By far the biggest challenge to any homebrew finder of astronomical objects is figuring out where the observer is. Not only does [Cristoph] need to take into account the location on Earth (GPS helps with that), but also where North is (electronic compass), where the telescope is pointing (optical encoders on a two axis mount), but also the universal time and current sidereal time. Living on a rotating planet that orbits a sun makes for a lot of code.

The current progress on the star finder to beat all star finders is a bit of code that draws the ‘telrad circles’ and displays placeholders for each patch of sky with a small triangle. Tilting the device or turning the azimuth pot moves these triangles and loads new ones on the fly. Now the name of the game is a sky object database for all the astronomical objects [Cristoph] wants to view.

7 thoughts on “THP Entry: Making Amateur Astronomy Easy

  1. Though, if you know enough of the night sky to locate and record the position of three bright stars against the position of the two axes of the scope you can dispense with having to know (North, Sidereal Time, Universal Time, Latitude or Longitude).
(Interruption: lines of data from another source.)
-- ==== Sys2Proof/Machine/Recovery.lean ====
section
/-! DEFINITION. Step timeouts and probes (R368, R369), and recovery of a job: statuses, orders, loads and re-admission
(R372–R382, R310). -/

namespace Sys2Proof.Machine

/-! ### Step timeouts (R368, R369) -/

/-- The node waits for its children's votes, or for their rollbacks. -/
def Ctx.waitsVotes (x : Ctx) : Bool :=
  x.stEn && x.step.decision.isNone && !x.step.voted && (x.step.complete || x.gone) &&
    decide (x.step.voters.length < x.childCount)
def Ctx.waitsRolled (x : Ctx) : Bool :=
  x.stEn && x.step.decision.isSome && x.step.rolledSelf && decide (x.step.rolledFrom.length < x.childCount)

/-- Children that have not answered. -/
def Ctx.silent (x : Ctx) : List Nat :=
  x.childChips.filter fun ch =>
    if x.waitsRolled then !x.step.rolledFrom.contains ch else x.waitsVotes && !x.step.voters.contains ch

/-- The step a wait is about. -/
def StepSt.waitStep (st : StepSt) : Nat := match st.decision with
  | some d => d.step
  | none => st.voteStep

/-- What a child answers: 1 running, 2 complete and awaiting its own children, 3 voted, 4 paused or faulted (R371). -/
def Ctx.probeState (x : Ctx) (n : Nat) : Nat :=
  if x.gone || x.st == .paused then 4
  else if decide (n < x.step.voteStep) || x.step.voted then 3
  else if x.step.complete then 2
  else 1

/-- A probe is answered; a child that has voted sends its vote again (R369). -/
def State.recvProbe (s : State) (p : Packet) : State :=
  if !s.ctlHere p msgProbe then s
  else match s.stepCtx p with
    | none => s
    | some c =>
      let x := s.ctx c
      let n := fieldAt p.data 0 8
      let a := x.probeState n
      let s1 := s.sendRc c p.src msgProbeReply { step := n, action := a, code := if a = 4 then x.faultCode else 0 }
      match x.step.merged with
      | some v =>
        if a = 3 ∧ x.step.voted ∧ n = x.step.voteStep then
          s1.sendCtl c x.parent msgVote (some n) (v.bytes n x.step.attempt) else s1
      | none => s1

/-- RC_PROBE (R368). -/
def execRcProbe (pkt : Packet) (s : State) : Host.Outcome State Fault Refusal :=
  .next (s.viaFab (.rcProbe pkt) fun t => t.recvProbe pkt)

/-- The node acts in a child's place, with a code (R369). -/
def State.substituteChild (s : State) (c ch : Nat) (code : Word) : State :=
  let x := s.ctx c
  let n := x.step.waitStep
  let s0 := s.modCtx c fun y => { y with recov := { y.recov with
    probed := y.recov.probed.filter (· != ch)
    timeouts := (y.recov.timeouts.filter fun e => e != (ch, n, x.step.attempt)) ++ [(ch, n, x.step.attempt)] } }
  if x.waitsRolled then
    (s0.modStep c fun t => { t with
      rolledFrom := keyInsert ch t.rolledFrom, rolledCovered := t.rolledCovered + 1, lostAny := true }).rolledCheck c
  else if x.waitsVotes then
    let e := x.curExp n
    let sev := severityOf code
    let v : Vote := {
      covered := 1, allOk := false, faultedAny := decide (3 ≤ sev) && decide (sev ≤ 4), overflow := false
      digestBad := false, quarantineAny := false, xMin := e, xMax := e, nonfiniteAll := 0, nonfiniteWatched := 0
      failChip := ch, failCode := code }
    let s1 := s0.modStep c fun t => { t with voters := keyInsert ch t.voters, merged := t.join v }
    if s1.coordinator c then s1.voteRow c else s1
  else s0
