/-- The rail moves 1 mV towards the ramp's end; a ramp down pauses while the clock is stretched (R455, R465). -/
def Cluster.ramp (k : Cluster) : Cluster :=
  match k.rampTo with
  | none => k
  | some t =>
    if k.volt < t then { k with volt := k.volt + 1, rampTo := if k.volt + 1 = t then none else some t }
    else if k.stretched then k
    else { k with volt := k.volt - 1, rampTo := if k.volt - 1 ≤ t then none else some t }

/-- Rails ramp by 1 mV in each 100 ns, which is 10 mV/µs (R455). -/
def State.rampTick (s : State) : State :=
  if s.suTime % 100 ≠ 0 ∨ !s.pw.clustersOn then s
  else (List.range 16).foldl (fun t cl =>
    if (t.cluster cl).rampTo.isNone then t else (t.setCluster cl (t.cluster cl).ramp).advance cl) s

/-- The clock of a cluster's array and core domain, in MHz: half the step's frequency while it is stretched (R454,
R463). -/
def State.clusterMHz (s : State) (cl : Nat) : Nat :=
  let k := s.cluster cl
  if !s.pw.clustersOn then 0 else if k.stretched then stepMHz k.step / 2 else stepMHz k.step

/-! ### The meter (R458) -/

/-- The highest junction temperature, in 1/16 °C. -/
def State.hottest (s : State) : Int := (List.range 16).foldl (fun m c => max m (s.cluster c).temp) (s.cluster 0).temp

/-- The highest stack temperature, in 1/16 °C. -/
def State.hottestStack (s : State) : Int :=
  (List.range 8).foldl (fun m i => max m (Tbl.get 0 s.pw.stackTemps i)) (Tbl.get 0 s.pw.stackTemps 0)

/-- What the board reads of a sensor of the PLDM repository (R552). -/
def State.sensor (s : State) (id : Nat) : Int :=
  match id with
  | 1 => (s.pw.mean : Nat)
  | 2 => (min s.board.blade1 s.board.blade2 : Nat)
  | 3 => (s.board.milliamps : Nat)
  | 4 => s.board.inlet
  | 5 => s.board.outlet
  | 6 => s.hottest * 10 / 16
  | 7 => s.hottestStack * 10 / 16
  | 8 => (s.effCap : Nat)
  | 0x10 => (s.stat : Nat)
  | _ => 0

/-- Warning and critical thresholds of a sensor (R552). -/
def sensorThresholds (id : Nat) : List Int :=
  match id with
  | 1 => [1900, 2150]
  | 2 => [44000, 47000, 55000, 57000]
  | 3 => [40000, 45000]
  | 4 => [450, 500]
  | 6 => [1000, 1150]
  | 7 => [950]
  | _ => []

/-- A value crosses a threshold in either direction. -/
def crosses (old new : Int) (l : List Int) : Bool := l.any fun t => decide (old < t) != decide (new < t)

/-- Threshold crossings of a sensor since `old` are sent as an event (R552). -/
def State.sensed (s old : State) (id : Nat) : State :=
  if crosses (old.sensor id) (s.sensor id) (sensorThresholds id) then s.platformEvent id (s.sensor id) else s

/-- The board keeps what its sensors read; an excursion of a blade ends with a reading inside the warnings (R541). -/
def Board.take (b : Board) (r : MeterReading) : Board :=
  let mv := fun k => if k = 1 then r.blade1 else r.blade2
  { b with
    milliamps := r.milliamps, blade1 := r.blade1, blade2 := r.blade2, inlet := r.inlet, outlet := r.outlet
    lowTold := b.lowTold.filter fun k => decide (mv k < 47000), highTold := b.highTold.filter fun k => decide (55000 < mv k) }

/-- METER_SAMPLE: the meter's sample of input power, with what the board's sensors read then (R458, R552). -/
def State.meter (s : State) (r : MeterReading) : State :=
  let w := r.watts
  let p := { s.pw with
    samples := (w :: s.pw.samples).take 2000
    diffs := ((((w * 1000 : Nat) : Int) - (s.pw.predicted : Int)) :: s.pw.diffs).take 2000 }
  let s1 : State := { s with
    board := s.board.take r
    pw := { p with
      okSamples := if p.exceeds s.effCap then 0 else s.pw.okSamples + 1, excursion := s.pw.excursion || decide (2150 < w) } }
  let s2 := if 2150 < w ∧ !s.pw.excursion then s1.report (codeAt Code.pwExcursion 0xFF) else s1
  [1, 2, 3, 4].foldl (fun t i => t.sensed s i) s2

def execMeterSample (r : MeterReading) (s : State) : Host.Outcome State Fault Refusal :=
  .next (if s.board.powered then s.meter r else s)

/-- EXCURSION_GATE_EXPIRY (R458). -/
def execExcursionGateExpiry (s : State) : Host.Outcome State Fault Refusal :=
  .next { s with pw := { s.pw with excursion := false } }

/-- The gate in force in a cluster: the lowest of PWC's, the throttle's and the limiter's (R465). -/
def State.clusterGate (s : State) (cl : Nat) : Nat :=
  min (min s.pw.gate (s.cluster cl).gate) (if s.pw.excursion then 8 else 16)

/-! ### Droop and heat (R463, R464) -/

/-- DROOP_DETECT (R463). -/
def execDroopDetect (cl : Nat) (s : State) : Host.Outcome State Fault Refusal :=
  let k := s.cluster cl
  inRange (decide (cl < 16)) (if k.stretched ∨ !s.pw.clustersOn then s
    else (s.setCluster cl { k with stretched := true, droops := satInc k.droops }).noteStretch cl)

/-- DROOP_END: a frequency switch that waited takes place (R463, R465). -/
def execDroopEnd (cl : Nat) (s : State) : Host.Outcome State Fault Refusal :=
  inRange (decide (cl < 16)) ((s.setCluster cl { s.cluster cl with stretched := false }).advance cl)

/-- A junction temperature is read: the sensor's thresholds are watched (R552). -/
def State.readTemp (s : State) (cl : Nat) (temp : Int) : State :=
  (s.setCluster cl { s.cluster cl with temp := temp }).sensed s 6

/-- The thermal limit and gate of a cluster one tick on (R464). -/
def Cluster.throttle (k : Cluster) (temp : Int) : Cluster :=
  if 100 * 16 ≤ temp then
    let k1 := if 0 < k.limit then { k with limit := k.limit - 1 } else { k with gate := max 1 (k.gate - 1) }
    let want := if k1.pending.getD k1.step ≤ k1.limit then k1.pending
      else if k1.limit = k1.step then none else some k1.limit
    { k1 with throttled := true, pending := want, due := k1.due && want.isSome }
  else if temp < 97 * 16 then
    let k1 := if k.gate < 16 then { k with gate := k.gate + 1 } else { k with limit := min 15 (k.limit + 1) }
    { k1 with throttled := k.throttled && !(k1.gate == 16 && k1.limit == 15) }
  else k

/-- PW_THERM_TRIP: every cluster's domain is cut, and the report is fatal (R464). -/
def State.thermTrip (s : State) (cl : Nat) : State :=
  let s1 := s.readTemp cl (max (s.cluster cl).temp (115 * 16))
  (({ s1.railsOff with pw := { s1.railsOff.pw with tripped := true } } : State).tell s1.stat).fatal
    (codeAt Code.pwThermTrip cl)

def execPwThermTrip (cl : Nat) (s : State) : Host.Outcome State Fault Refusal :=
  inRange (decide (cl < 16)) (if s.board.powered then s.thermTrip cl else s)

/-- Junction temperature: the highest reading of a cluster's four die sensors and its lid slice (R464). -/
def junction (r : Readings) : Int := max (max (max r.die0 r.die1) (max r.die2 r.die3)) r.lid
You just then so a ‘simple’ spherical transform from the coordinate system of the scope to the one for the sky (RA, DEC).

    1. I’m surprised that there aren’t more systems like that, effectively doing pattern matching of the sky of what can be seen.
      Okay, there’d need to be fairly heavy restriction to reduce the search space such as not zoomed in too much (to ensure there are enough key stars in view) but with a GPS location, exact time and approximate direction, would it not then be searchable?

  2. Modern technology really HAS made amateur astronomy much more accessible. All you have to do is google your zodiac, and it can give you your charts and tell you what to expect for years to come instantly. It’s never been easier to find out when Mercury will be in retrograde.